WHAT TO DO – All of the data that appears below is to be given again precisely as written.

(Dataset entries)

-- ==== Sys2Proof/Decode.lean ====
section
/-! DEFINITION. Decoding and encoding (30_encoding.md R80–R88), the register offsets
(10_state.md R25) and the assembler notation. -/

namespace Sys2Proof

/-! ### Control bytes -/

/-- R80: the control byte alone selects the form. NOP is tested before REP. -/
def decodeControl (b : Byte) : Instr :=
  if b.getLsbD 7 = false then .lit (b.setWidth 7)
  else if b = 0x80 then .nop
  else .rep (b.setWidth 7)

/-- R80 read through the signed value c = sext_8(b) (R10), as the source words it. -/
def decodeControlSigned (b : Byte) : Instr :=
  if 0 ≤ b.toInt then .lit (b.setWidth 7)
  else if b.toInt = -128 then .nop
  else .rep (b.setWidth 7)

/-- How many operand bytes follow the control byte in the stream (R81). -/
def operandBytes : Instr → Nat
  | .lit n => n.toNat + 1
  | .nop => 0
  | .rep _ => 1
  | .copy => 0
  | .start => 0
  | .step => 0
  | .abort => 0

/-- Why bytes are no whole instruction of the stream. -/
inductive DecodeError where
  /-- There is no control byte. Safe: nothing is decoded. -/
  | noControlByte
  /-- The operand bytes R81 asks for are not all there. Safe: nothing is decoded. -/
  | truncatedOperands
  deriving DecidableEq, Repr

/-- Disassembly of one instruction (R86): the instruction, its operand bytes and the rest. -/
def decodeStream : List Byte → Except DecodeError (Instr × List Byte × List Byte)
  | [] => .error .noControlByte
  | b :: rest =>
    if rest.length < operandBytes (decodeControl b) then .error .truncatedOperands
    else .ok (decodeControl b, rest.take (operandBytes (decodeControl b)),
      rest.drop (operandBytes (decodeControl b)))

/-! ### Command words -/

/-- R85: the rows in order, the first match wins; `none` is the table's row "none". -/
def decodeCommand (w : Word) : Option Instr :=
  if w &&& 0x00000004 = 0x00000004 then some .abort
  else if w &&& 0x00000005 = 0x00000001 then some .start
  else if w &&& 0x00000007 = 0x00000002 then some .step
  else none

/-! ### The three encoding spaces together -/

/-- Where an instruction's bits stand: a control byte in IN, the latched S.COMP, a CTRL write. -/
inductive Encoded where
  | control (b : Byte)
  | mode (comp : Byte)
  | command (w : Word)
  deriving DecidableEq, Repr

/-- The decoder over all three spaces (R80, R84, R85). S.COMP ≠ 0 is no instruction of its own. -/
def decodeEncoded : Encoded → Option Instr
  | .control b => some (decodeControl b)
  | .mode c => if c = 0 then some .copy else none
  | .command w => decodeCommand w

/-- The encoder (R80, R82, R84, R85; R86 for REP's `257 − n`). -/
def encode : Instr → Encoded
  | .lit n => .control (n.setWidth 8)
  | .nop => .control 0x80
  | .rep n => .control (0x80 ||| n.setWidth 8)
  | .copy => .mode 0
  | .start => .command 0x1
  | .step => .command 0x2
  | .abort => .command 0x4

/-- An instruction of the stream with its operand bytes directly after it (R81). COPY has only its
raw bytes; a command has no place in the stream. -/
def encodeStream (i : Instr) (operands : List Byte) : List Byte :=
  match encode i with
  | .control b => b :: operands
  | .mode _ => operands
  | .command _ => []

/-- Byte k of a word numbered as spec/opcode_table.json numbers it: bits 8k+7 .. 8k. -/
def tableByte (w k : Nat) : Byte := BitVec.ofNat 8 (w / 2 ^ (8 * k))

/-- The instruction's bytes from its table word: nbits of them, then operand bytes of 0, as
many as the longest instruction has (R81: 128 after a LIT's control byte). -/
def tableStream (nbits w : Nat) : List Byte :=
  (List.range (nbits / 8)).map (tableByte (w % 2 ^ nbits)) ++ List.replicate 128 0

/-- The table's words through the decoder. A row of 32 bits is a CTRL write; COPY has no
bits at all, and is the mode S.COMP = 0; any other row is a stretch of the control stream. -/
def decodeTableWord (nbits w : Nat) : Option Instr :=
  if nbits = 32 then decodeEncoded (.command (BitVec.ofNat 32 w))
  else if nbits = 0 then decodeEncoded (.mode 0)
  else
    match decodeStream (tableStream nbits w) with
    | .ok (i, _, _) => some i
    | .error _ => none

/-! ### The register window -/

/-- The registers of R25. -/
inductive Reg where
  | ctrl | status | errCode | errOffset | errExpected | errFound
  | width | height | planes | masking | compression | tcolor
  | payloadBase | payloadLen | palCount
  | stride | row | cursor | target
  | palette (i : BitVec 8)
  deriving DecidableEq, Repr

/-- R25's offsets. -/
def Reg.offset : Reg → Nat
  | .ctrl => 0x000
  | .status => 0x004
  | .errCode => 0x008
  | .errOffset => 0x00C
  | .errExpected => 0x010
  | .errFound => 0x014
  | .width => 0x020
  | .height => 0x024
  | .planes => 0x028
  | .masking => 0x02C
  | .compression => 0x030
  | .tcolor => 0x034
  | .payloadBase => 0x038
  | .payloadLen => 0x03C
  | .palCount => 0x040
  | .stride => 0x050
  | .row => 0x054
  | .cursor => 0x058
  | .target => 0x05C
  | .palette i => 0x400 + 4 * i.toNat

/-- The register at an offset; `none` is an unmapped offset (R45). The palette is the upper
half of the window, one word an entry (R25, R44). -/
def decodeReg (off : Nat) : Option Reg :=
  if 0x400 ≤ off then
    if off < 0x800 ∧ off % 4 = 0 then some (.palette (BitVec.ofNat 8 ((off - 0x400) / 4))) else none
  else
    [Reg.ctrl, .status, .errCode, .errOffset, .errExpected, .errFound, .width, .height, .planes,
      .masking, .compression, .tcolor, .payloadBase, .payloadLen, .palCount, .stride, .row,
      .cursor, .target].find? (fun r => r.offset == off)

/-! ### Assembler (R86, R87) -/

/-- A line of a control stream (R86) or a pseudo-instruction (R87). -/
inductive AsmLine where
  | lit (bs : List Byte)
  | rep (n : Nat) (b : Byte)
  | nop
  | raw (bs : List Byte)
  | fill (n : Nat) (b : Byte)
  | copy (bs : List Byte)
  deriving DecidableEq, Repr

/-- `LIT b1, ..., bn` for 1 ≤ n ≤ 128: `(n − 1), b1, ..., bn` (R86). -/
def asmLit (bs : List Byte) : List Byte := BitVec.ofNat 8 (bs.length - 1) :: bs

/-- `REP n, b` for 2 ≤ n ≤ 128: `(257 − n), b` (R86). -/
def asmRep (n : Nat) (b : Byte) : List Byte := [BitVec.ofNat 8 (257 - n), b]

/-- `FILL n, b`: floor(n/128) copies of `REP 128, b`, then the remainder (R87). -/
def asmFill (n : Nat) (b : Byte) : List Byte :=
  (List.replicate (n / 128) (asmRep 128 b)).flatten ++
    (if 2 ≤ n % 128 then asmRep (n % 128) b else if n % 128 = 1 then asmLit [b] else [])

/-- `COPY` of `blocks` runs of 128 bytes, then one LIT of what remains (R87). -/
def asmCopyBlocks : Nat → List Byte → List Byte
  | 0, bs => if bs = [] then [] else asmLit bs
  | blocks + 1, bs => asmLit (bs.take 128) ++ asmCopyBlocks blocks (bs.drop 128)

/-- `COPY b1, ..., bk` (R87). -/
def asmCopy (bs : List Byte) : List Byte := asmCopyBlocks (bs.length / 128) bs

/-- The assembler (R86): `none` where it refuses the line. -/
def assemble : AsmLine → Option (List Byte)
  | .lit bs => if 1 ≤ bs.length ∧ bs.length ≤ 128 then some (asmLit bs) else none
  | .rep n b => if 2 ≤ n ∧ n ≤ 128 then some (asmRep n b) else none
  | .nop => some [0x80]
  | .raw bs => some bs
  | .fill n b => if 1 ≤ n then some (asmFill n b) else none
  | .copy bs => if 1 ≤ bs.length then some (asmCopy bs) else none

end Sys2Proof
end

RESULT –
-- ==== Sys2Proof/Decode.lean ====
section
/-! DEFINITION. Decoding and encoding (30_encoding.md R80–R88), the register offsets
(10_state.md R25) and the assembler notation. -/

namespace Sys2Proof

/-! ### Control bytes -/

/-- R80: the control byte alone selects the form. NOP is tested before REP. -/
def decodeControl (b : Byte) : Instr :=
  if b.getLsbD 7 = false then .lit (b.setWidth 7)
  else if b = 0x80 then .nop
  else .rep (b.setWidth 7)

/-- R80 read through the signed value c = sext_8(b) (R10), as the source words it. -/
def decodeControlSigned (b : Byte) : Instr :=
  if 0 ≤ b.toInt then .lit (b.setWidth 7)
  else if b.toInt = -128 then .nop
  else .rep (b.setWidth 7)

/-- How many operand bytes follow the control byte in the stream (R81). -/
def operandBytes : Instr → Nat
  | .lit n => n.toNat + 1
  | .nop => 0
  | .rep _ => 1
  | .copy => 0
  | .start => 0
  | .step => 0
  | .abort => 0

/-- Why bytes are no whole instruction of the stream. -/
inductive DecodeError where
  /-- There is no control byte. Safe: nothing is decoded. -/
  | noControlByte
  /-- The operand bytes R81 asks for are not all there. Safe: nothing is decoded. -/
  | truncatedOperands
  deriving DecidableEq, Repr

/-- Disassembly of one instruction (R86): the instruction, its operand bytes and the rest. -/
def decodeStream : List Byte → Except DecodeError (Instr × List Byte × List Byte)
  | [] => .error .noControlByte
  | b :: rest =>
    if rest.length < operandBytes (decodeControl b) then .error .truncatedOperands
    else .ok (decodeControl b, rest.take (operandBytes (decodeControl b)),
      rest.drop (operandBytes (decodeControl b)))

/-! ### Command words -/

/-- R85: the rows in order, the first match wins; `none` is the table's row "none". -/
def decodeCommand (w : Word) : Option Instr :=
  if w &&& 0x00000004 = 0x00000004 then some .abort
  else if w &&& 0x00000005 = 0x00000001 then some .start
  else if w &&& 0x00000007 = 0x00000002 then some .step
  else none

/-! ### The three encoding spaces together -/

/-- Where an instruction's bits stand: a control byte in IN, the latched S.COMP, a CTRL write. -/
inductive Encoded where
  | control (b : Byte)
  | mode (comp : Byte)
  | command (w : Word)
  deriving DecidableEq, Repr

/-- The decoder over all three spaces (R80, R84, R85). S.COMP ≠ 0 is no instruction of its own. -/
def decodeEncoded : Encoded → Option Instr
  | .control b => some (decodeControl b)
  | .mode c => if c = 0 then some .copy else none
  | .command w => decodeCommand w

/-- The encoder (R80, R82, R84, R85; R86 for REP's `257 − n`). -/
def encode : Instr → Encoded
  | .lit n => .control (n.setWidth 8)
  | .nop => .control 0x80
  | .rep n => .control (0x80 ||| n.setWidth 8)
  | .copy => .mode 0
  | .start => .command 0x1
  | .step => .command 0x2
  | .abort => .command 0x4

/-- An instruction of the stream with its operand bytes directly after it (R81). COPY has only its
raw bytes; a command has no place in the stream. -/
def encodeStream (i : Instr) (operands : List Byte) : List Byte :=
  match encode i with
  | .control b => b :: operands
  | .mode _ => operands
  | .command _ => []

/-- Byte k of a word numbered as spec/opcode_table.json numbers it: bits 8k+7 .. 8k. -/
def tableByte (w k : Nat) : Byte := BitVec.ofNat 8 (w / 2 ^ (8 * k))

/-- The instruction's bytes from its table word: nbits of them, then operand bytes of 0, as
many as the longest instruction has (R81: 128 after a LIT's control byte). -/
def tableStream (nbits w : Nat) : List Byte :=
  (List.range (nbits / 8)).map (tableByte (w % 2 ^ nbits)) ++ List.replicate 128 0

/-- The table's words through the decoder. A row of 32 bits is a CTRL write; COPY has no
bits at all, and is the mode S.COMP = 0; any other row is a stretch of the control stream. -/
def decodeTableWord (nbits w : Nat) : Option Instr :=
  if nbits = 32 then decodeEncoded (.command (BitVec.ofNat 32 w))
  else if nbits = 0 then decodeEncoded (.mode 0)
  else
    match decodeStream (tableStream nbits w) with
    | .ok (i, _, _) => some i
    | .error _ => none

/-! ### The register window -/

/-- The registers of R25. -/
inductive Reg where
  | ctrl | status | errCode | errOffset | errExpected | errFound
  | width | height | planes | masking | compression | tcolor
  | payloadBase | payloadLen | palCount
  | stride | row | cursor | target
  | palette (i : BitVec 8)
  deriving DecidableEq, Repr

/-- R25's offsets. -/
def Reg.offset : Reg → Nat
  | .ctrl => 0x000
  | .status => 0x004
  | .errCode => 0x008
  | .errOffset => 0x00C
  | .errExpected => 0x010
  | .errFound => 0x014
  | .width => 0x020
  | .height => 0x024
  | .planes => 0x028
  | .masking => 0x02C
  | .compression => 0x030
  | .tcolor => 0x034
  | .payloadBase => 0x038
  | .payloadLen => 0x03C
  | .palCount => 0x040
  | .stride => 0x050
  | .row => 0x054
  | .cursor => 0x058
  | .target => 0x05C
  | .palette i => 0x400 + 4 * i.toNat

/-- The register at an offset; `none` is an unmapped offset (R45). The palette is the upper
half of the window, one word an entry (R25, R44). -/
def decodeReg (off : Nat) : Option Reg :=
  if 0x400 ≤ off then
    if off < 0x800 ∧ off % 4 = 0 then some (.palette (BitVec.ofNat 8 ((off - 0x400) / 4))) else none
  else
    [Reg.ctrl, .status, .errCode, .errOffset, .errExpected, .errFound, .width, .height, .planes,
      .masking, .compression, .tcolor, .payloadBase, .payloadLen, .palCount, .stride, .row,
      .cursor, .target].find? (fun r => r.offset == off)

/-! ### Assembler (R86, R87) -/

/-- A line of a control stream (R86) or a pseudo-instruction (R87). -/
inductive AsmLine where
  | lit (bs : List Byte)
  | rep (n : Nat) (b : Byte)
  | nop
  | raw (bs : List Byte)
  | fill (n : Nat) (b : Byte)
  | copy (bs : List Byte)
  deriving DecidableEq, Repr

/-- `LIT b1, ..., bn` for 1 ≤ n ≤ 128: `(n − 1), b1, ..., bn` (R86). -/
def asmLit (bs : List Byte) : List Byte := BitVec.ofNat 8 (bs.length - 1) :: bs

/-- `REP n, b` for 2 ≤ n ≤ 128: `(257 − n), b` (R86). -/
def asmRep (n : Nat) (b : Byte) : List Byte := [BitVec.ofNat 8 (257 - n), b]

/-- `FILL n, b`: floor(n/128) copies of `REP 128, b`, then the remainder (R87). -/
def asmFill (n : Nat) (b : Byte) : List Byte :=
  (List.replicate (n / 128) (asmRep 128 b)).flatten ++
    (if 2 ≤ n % 128 then asmRep (n % 128) b else if n % 128 = 1 then asmLit [b] else [])

/-- `COPY` of `blocks` runs of 128 bytes, then one LIT of what remains (R87). -/
def asmCopyBlocks : Nat → List Byte → List Byte
  | 0, bs => if bs = [] then [] else asmLit bs
  | blocks + 1, bs => asmLit (bs.take 128) ++ asmCopyBlocks blocks (bs.drop 128)

/-- `COPY b1, ..., bk` (R87). -/
def asmCopy (bs : List Byte) : List Byte := asmCopyBlocks (bs.length / 128) bs

/-- The assembler (R86): `none` where it refuses the line. -/
def assemble : AsmLine → Option (List Byte)
  | .lit bs => if 1 ≤ bs.length ∧ bs.length ≤ 128 then some (asmLit bs) else none
  | .rep n b => if 2 ≤ n ∧ n ≤ 128 then some (asmRep n b) else none
  | .nop => some [0x80]
  | .raw bs => some bs
  | .fill n b => if 1 ≤ n then some (asmFill n b) else none
  | .copy bs => if 1 ≤ bs.length then some (asmCopy bs) else none

end Sys2Proof
end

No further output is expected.